De Nove转录组组装质量评估

无参De Nove组装通常用到Trinity软件,组装过程中最重要的两个参数就是--min_kmer_cov 和 --min_glue为组装出高质量结果我们通常需要去尝试用不同的参数，github上也有软件开发者讨论关于这两个参数Optimizing parameters可供参考，其实问题最终也就归结为你是否关心你数据中的低丰度转录本?
此外作者也提供了一系列方法来评估组装质量Transcriptome Assembly Quality Assessment总共列出6种方法可对不同参数的组装结果进行评估,看完后综合总结出其中4种评估方法。

Assessing the Read Content of the Transcriptome Assembly

bowtie2-build  ../trinity_out_dir${i}/Trinity.fasta ../trinity_out_dir${i}/Trinity.fasta
bowtie2 --local --no-unal -p ${cpu} -x  ../trinity_out_dir${i}/Trinity.fasta -q -1 ${left} -2 ${right} \
     | samtools view -Sb - | samtools sort -no - - > bowtie2.nameSorted.bam
#参看proper pairs reads数量和百分比
${TRINITY_DIR}/util/SAM_nameSorted_to_uniq_count_stats.pl  bowtie2.nameSorted.bam
grep "^proper_pairs" Read-Representation.out

第二步的bowtie2比对序列到组装转录本结果时可选部分数据来比对，这样可大大降低比对耗时。

Full-length transcript analysis for model and non-model organisms using BLAST+

blastall -p blastx -i ./trinity_out_dir${i}/Trinity.fasta  -d ${uniprot} -v 1 -b 1 -m 8 -e 1e-5 -a ${cpu} -F F -o uniprot_sprot.fasta_blastx.outfmt8
${TRINITY_DIR}/util/analyze_blastPlus_topHit_coverage.pl uniprot_sprot.fasta_blastx.outfmt8 ./trinity_out_dir${i}/Trinity.fasta /public/home/cotton/public_data/SwissProt/uniprot_sprot.fasta
${TRINITY_DIR}/util/misc/blast_outfmt6_group_segments.pl \
      ./uniprot_sprot.fasta_blastx.outfmt8 ./trinity_out_dir${i}/Trinity.fasta uniprot_sprot.fasta > ./uniprot_sprot.fasta_blastx.outfmt8.grouped
${TRINITY_DIR}/util/misc/blast_outfmt6_group_segments.tophit_coverage.pl ./uniprot_sprot.fasta_blastx.outfmt8.grouped

Compute DETONATE scores

RSEM-EVAL软件对于双端reads数据需要提供一个average fragment length值，可参考我的另一篇博文评估文库 Average Insert Size来计算得到此值。
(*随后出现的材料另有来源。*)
/-- A write of a register whose write acts, once it is served. -/
theorem completes_write {i : Instr} {b : Bool} {f : State → State} {P : State → Prop} (he : exec i s = .next (only b (hostWrite a f) (tick dt s))) (hb : b = true)
    (hp : powered s = true) (ha : a < 0x1000000) (h : refusalCause s .pcie (a + 0x10000000) 4 true = none) (hP : P (f (tick dt s))) : Completes i s P :=
  completes_only he hb hp (by rwa [hostWrite_served ha f h])

theorem regsOnly_putB (a b : Nat) (v : Bool) : RegsOnly [a] dt s (putB a b v (tick dt s)) := ⟨putB_eq .., regsBut_wr a _ (tick dt s)⟩

end

theorem linkRegs_lt {n : Nat} (h : n < 72) : Reg.trkMbxData n < 0x400000 ∧ Reg.trkLinkCtrl n < 0x400000 := by
  simp only [Reg.trkMbxData, Reg.trkLinkCtrl]
  omega

theorem laneRegs_lt {m : Nat} (h : m < 576) : Reg.trkLaneCtrl m < 0x400000 ∧ Reg.trkTxCtrl m < 0x400000 := by
  simp only [Reg.trkLaneCtrl, Reg.trkTxCtrl]
  omega

/-! ## The trunks a mode uses -/

theorem linkUsed_congr {s t : State} (h : t.plan = s.plan) (n : Nat) : linkUsed t n = linkUsed s n := by
  simp only [linkUsed, trunkEntry?, h]

theorem trunkOk_congr {s t : State} (h : t.plan = s.plan) (n : Nat) : trunkOk t n = trunkOk s n := by
  simp only [trunkOk, linkUsed_congr h, h]

theorem trunkOk_iff {s : State} {n : Nat} : trunkOk s n = true ↔ n < 72 ∧ (s.plan.committed = none ∨ linkUsed s n = true) := by
  simp [trunkOk]

theorem trunkOk_accepted (dt : Nat) (h : Hdr) (s : State) (n : Nat) : trunkOk (taken h (tick dt s)) n = trunkOk s n := trunkOk_congr (taken_plan ..) n

/-! ## The link pair's own registers, apart from those of the rings -/

theorem trunkRegs_lt {n : Nat} (h : n < 72) : ∀ a ∈ [Reg.trkLinkCtrl n, linkStA n, linkMsgA n, Reg.trkLinkCnt n, Reg.trkRxHdr n, Reg.trkGrpStatus n, Reg.trkTxHdr n, Reg.trkMbxStatus n],
    a < 0x400000 := by
  have hn : n ≠ 72 := by omega
  simp only [List.mem_cons, List.not_mem_nil, or_false, linkStA, linkMsgA, if_neg hn, Reg.trkLinkCtrl, Reg.trkLinkStatus, Reg.trkLinkMsg, Reg.trkLinkCnt, Reg.trkRxHdr,
    Reg.trkGrpStatus, Reg.trkTxHdr, Reg.trkMbxStatus]
  omega

theorem rd_accepted_line {a : Nat} (dt : Nat) (h : Hdr) (s : State) (ha : a < 0x400000) : rd (taken h (tick dt s)) a = rd s a := by
  refine rd_accepted dt h s ?_
  simp only [ringRegs, List.mem_cons, List.not_mem_nil, or_false, Reg.cmdTail, Reg.cmdHead, Reg.cmdAccepted, Reg.cmdStatus]
  omega

end Sys2Proof.Machine
end


section
/-! What the trunk commands and the writes of trunk registers do, and the statement about them (O24). -/

namespace Sys2Proof.Machine

/-! ## The mailbox (06_trunk_framing.md R296, R297) -/

theorem mbxStatus_apart (n : Nat) : Reg.trkGrpStatus n ≠ Reg.trkMbxStatus n := by
  simp only [Reg.trkGrpStatus, Reg.trkMbxStatus]
  omega

theorem mbxStatus_frame (n : Nat) (s : State) : mbxStatus n s = { s with regs := (mbxStatus n s).regs } := by
  simp only [mbxStatus, putF]
  exact regs_trans (wr_eq ..) (wr_eq ..)

theorem mbxStatus_works (n : Nat) (s : State) : LinkWorks n [Reg.trkMbxStatus n] s (mbxStatus n s) :=
  ((LinkWorks.refl ..).putF (by simp) (mbxStatus_apart n) 0 9 _).putF (by simp) (mbxStatus_apart n) 16 9 _

theorem putLink_eq (n : Nat) (x : LinkTrack) (s : State) : putLink n x s = { s with regs := (putLink n x s).regs, trk := (putLink n x s).trk } := rfl

/-- A mailbox queue of a link pair has changed, and its status shows it. -/
theorem mbxChanged (n : Nat) (x : LinkTrack) (s : State) : let t := mbxStatus n (putLink n x s)
    linkTrack t n = x ∧ LinkWorks n [Reg.trkMbxStatus n] s t := by
  refine ⟨?_, ((LinkWorks.refl ..).putLink x).trans (mbxStatus_works ..)⟩
  rw [linkTrack_congr (s := putLink n x s) (by rw [mbxStatus_frame]), linkTrack_putLink_same]

theorem mbxWrite_room {n : Nat} {s : State} (v : Word) (h : (linkTrack s n).txq.length < 256) : mbxWrite n v s
    = mbxStatus n (putLink n { linkTrack s n with txq := (linkTrack s n).txq ++ [(fld v 0 8, bit v 8)] } s) := if_pos h

theorem mbxWrite_full {n : Nat} {s : State} (v : Word) (h : ¬ (linkTrack s n).txq.length < 256) : mbxWrite n v s = putB (Reg.trkMbxStatus n) 10 true s := if_neg h

theorem mbxRead_empty {n : Nat} {s : State} (h : (linkTrack s n).rxq = []) : mbxRead n s = { s with readData := 0 } := by
  simp only [mbxRead, h]

theorem mbxRead_byte {n : Nat} {s : State} {b : Nat × Bool} {rest : List (Nat × Bool)} (h : (linkTrack s n).rxq = b :: rest) : mbxRead n s
    = { mbxStatus n (putLink n { linkTrack s n with rxq := rest } s) with readData := BitVec.ofNat 32 (b.1 + b2n b.2 * 256 + 512) } := by
  simp only [mbxRead, h]

theorem mbxStatus_readData (n : Nat) (s : State) : (mbxStatus n s).readData = s.readData := by rw [mbxStatus_frame]

theorem mbxRead_taken {n : Nat} {s : State} {b : Nat × Bool} {rest : List (Nat × Bool)} (h : (linkTrack s n).rxq = b :: rest) : let t := mbxRead n s
    t.readData = BitVec.ofNat 32 (b.1 + (if b.2 = true then 256 else 0) + 512) ∧ linkTrack t n = { linkTrack s n with rxq := rest }
      ∧ LinkWorks n [Reg.trkMbxStatus n] s { t with readData := s.readData } := by
  obtain ⟨x, hx⟩ : ∃ x : LinkTrack, { linkTrack s n with rxq := rest } = x := ⟨_, rfl⟩
  have hend : b2n b.2 * 256 = if b.2 = true then 256 else 0 := by cases b.2 <;> rfl
  obtain ⟨htrack, hworks⟩ := mbxChanged n x s
  have hread : (mbxStatus n (putLink n x s)).readData = s.readData := mbxStatus_readData ..
  have he := mbxRead_byte h
  rw [hx, hend] at he
  generalize mbxStatus n (putLink n x s) = u at *
  generalize BitVec.ofNat 32 (b.1 + (if b.2 = true then 256 else 0) + 512) = d at *
  simp only [he, hx]
  exact ⟨trivial, htrack, (congrArg (fun r => LinkWorks n [Reg.trkMbxStatus n] s { u with readData := r }) hread).mp hworks⟩

/-- END stands on the last byte of a message. -/
theorem withEnd_eq {bytes : List Nat} {last : Nat} (hlast : bytes.getLast? = some last) (hb : ∀ b ∈ bytes, b < 256) :
    withEnd bytes = bytes.dropLast.map (fun b => (b, false)) ++ [(last, true)] := by
  induction bytes with
  | nil => cases hlast
  | cons x xs ih =>
    have hx : x % 256 = x := Nat.mod_eq_of_lt (hb x List.mem_cons_self)
    cases xs with
    | nil =>
      obtain rfl : x = last := by simpa using hlast
      simp [withEnd, hx]
    | cons y ys =>
      rw [withEnd, ih (by simpa using hlast) fun b h => hb b (List.mem_cons_of_mem _ h), hx]
      · simp
      · simp

/-! ## ENABLE, RESTART and ROLE (R219, R246) -/

theorem LinkWorks.linkCtrl {n : Nat} {as : List Nat} {s t : State} (h : LinkWorks n as s t) (ha : Reg.trkLinkCtrl n ∈ as) (b : Nat) (v : Bool) :
    LinkWorks n as s (Machine.putB (Reg.trkLinkCtrl n) b v t) := by
  refine h.putB ha ?_ b v
  simp only [Reg.trkGrpStatus, Reg.trkLinkCtrl]
  omega

/-- The registers that a write of `TRK_LINK_CTRL` may move. -/
abbrev trunkLinkRegs (n : Nat) : List Nat := [Reg.trkLinkCtrl n, linkStA n, linkMsgA n, Reg.trkLinkCnt n]

theorem ladderRegs_trunk {n : Nat} (h : n < 72) : ladderRegs n = [linkStA n, linkMsgA n, Reg.trkLinkCnt n] := by
  have hn : n ≠ 72 := by omega
  simp only [ladderRegs, linkNoteA, if_neg hn]

/-- The ladder of a trunk has started again from step 0, sending `byte` first. -/
abbrev RestartedWith (byte n : Nat) (t : State) : Prop := linkPhase t n = 1 ∧ linkStep t n = 0 ∧ getF t (linkMsgA n) 0 8 = byte ∧ getF t (linkStA n) 16 16 = 0

theorem LadderRestarted.restartedWith {n byte : Nat} {s t : State} (h : LadderRestarted n byte s t) : RestartedWith byte n t := ⟨h.phase, h.step, h.sent, h.lanes⟩

theorem LadderRestarted.trunkWorks {n byte : Nat} {s t : State} (h : LadderRestarted n byte s t) (hn : n < 72) : LinkWorks n (trunkLinkRegs n) s t := by
  refine h.works.mono ?_
  rw [ladderRegs_trunk hn]
  exact List.subset_cons_self ..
rsem-eval-estimate-transcript-length-distribution ./trinity_out_dir${i}/Trinity.fasta ./RSEM-EVAL${i}/length_distribution_parameter.txt
rsem-eval/rsem-eval-calculate-score -p 1 \
              --transcript-length-parameters ./RSEM-EVAL${i}/length_distribution_parameter.txt \
              --paired-end  --phred33 --strand-specific ../1.clean.fq ../2.clean.fq\
              ./trinity_out_dir${i}/Trinity.fasta \
              hope-trinity_out_dir${i} 300

评估结果解释见：RSEM-EVAL: A novel reference-free transcriptome assembly evaluation measure。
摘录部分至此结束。